Records from a collection:

-- Opening Marker --

-- ==== Sys2Proof/Laws/PerInstr.lean ====
section
/-! SUPPORT. Statements about every instruction as a term, proved constructor by constructor. -/

namespace Sys2Proof.Laws.EncodedWordLegal

/-- None of R94's three conditions holds of the word of an instruction (30_encoding.md R90, R93, R94). -/
def Statement (i : Instr) : Prop := i.wellFormed = true ∧ legalWord (encodeWord i) = true

theorem nop : Statement .nop := ⟨rfl, by decide⟩

theorem ksInit : Statement .ksInit := ⟨rfl, by decide⟩

theorem ksInitSalt : Statement .ksInitSalt := ⟨rfl, by decide⟩

theorem encBlk : Statement .encBlk := ⟨rfl, by decide⟩

theorem decBlk : Statement .decBlk := ⟨rfl, by decide⟩

theorem encRange (b : BufSel) : Statement (.encRange b) := by cases b <;> exact ⟨rfl, by decide⟩

theorem decRange (b : BufSel) : Statement (.decRange b) := by cases b <;> exact ⟨rfl, by decide⟩

theorem ckWrite (b : BufSel) : Statement (.ckWrite b) := by cases b <;> exact ⟨rfl, by decide⟩

theorem ckVerify (b : BufSel) : Statement (.ckVerify b) := by cases b <;> exact ⟨rfl, by decide⟩

theorem txClear : Statement .txClear := ⟨rfl, by decide⟩

theorem txPutU8 : Statement .txPutU8 := ⟨rfl, by decide⟩

theorem txPutU16 : Statement .txPutU16 := ⟨rfl, by decide⟩

theorem txPutU32 : Statement .txPutU32 := ⟨rfl, by decide⟩

theorem txPutU64 : Statement .txPutU64 := ⟨rfl, by decide⟩

theorem txPutF32 : Statement .txPutF32 := ⟨rfl, by decide⟩

theorem txPutF64 : Statement .txPutF64 := ⟨rfl, by decide⟩

theorem txPutRaw : Statement .txPutRaw := ⟨rfl, by decide⟩

theorem txSeal : Statement .txSeal := ⟨rfl, by decide⟩

theorem rxStart : Statement .rxStart := ⟨rfl, by decide⟩

theorem rxGetU8 : Statement .rxGetU8 := ⟨rfl, by decide⟩

theorem rxGetU16 : Statement .rxGetU16 := ⟨rfl, by decide⟩

theorem rxGetU32 : Statement .rxGetU32 := ⟨rfl, by decide⟩

theorem rxGetU64 : Statement .rxGetU64 := ⟨rfl, by decide⟩

theorem rxGetF32 : Statement .rxGetF32 := ⟨rfl, by decide⟩

theorem rxGetF64 : Statement .rxGetF64 := ⟨rfl, by decide⟩

theorem rxGetRaw : Statement .rxGetRaw := ⟨rfl, by decide⟩

theorem rxFrame : Statement .rxFrame := ⟨rfl, by decide⟩

end Sys2Proof.Laws.EncodedWordLegal
end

-- Closing Marker --

» **Exercise**:
Please list every line of the records that contains "EncodedWordLegal".

» **The answer**:
namespace Sys2Proof.Laws.EncodedWordLegal
end Sys2Proof.Laws.EncodedWordLegal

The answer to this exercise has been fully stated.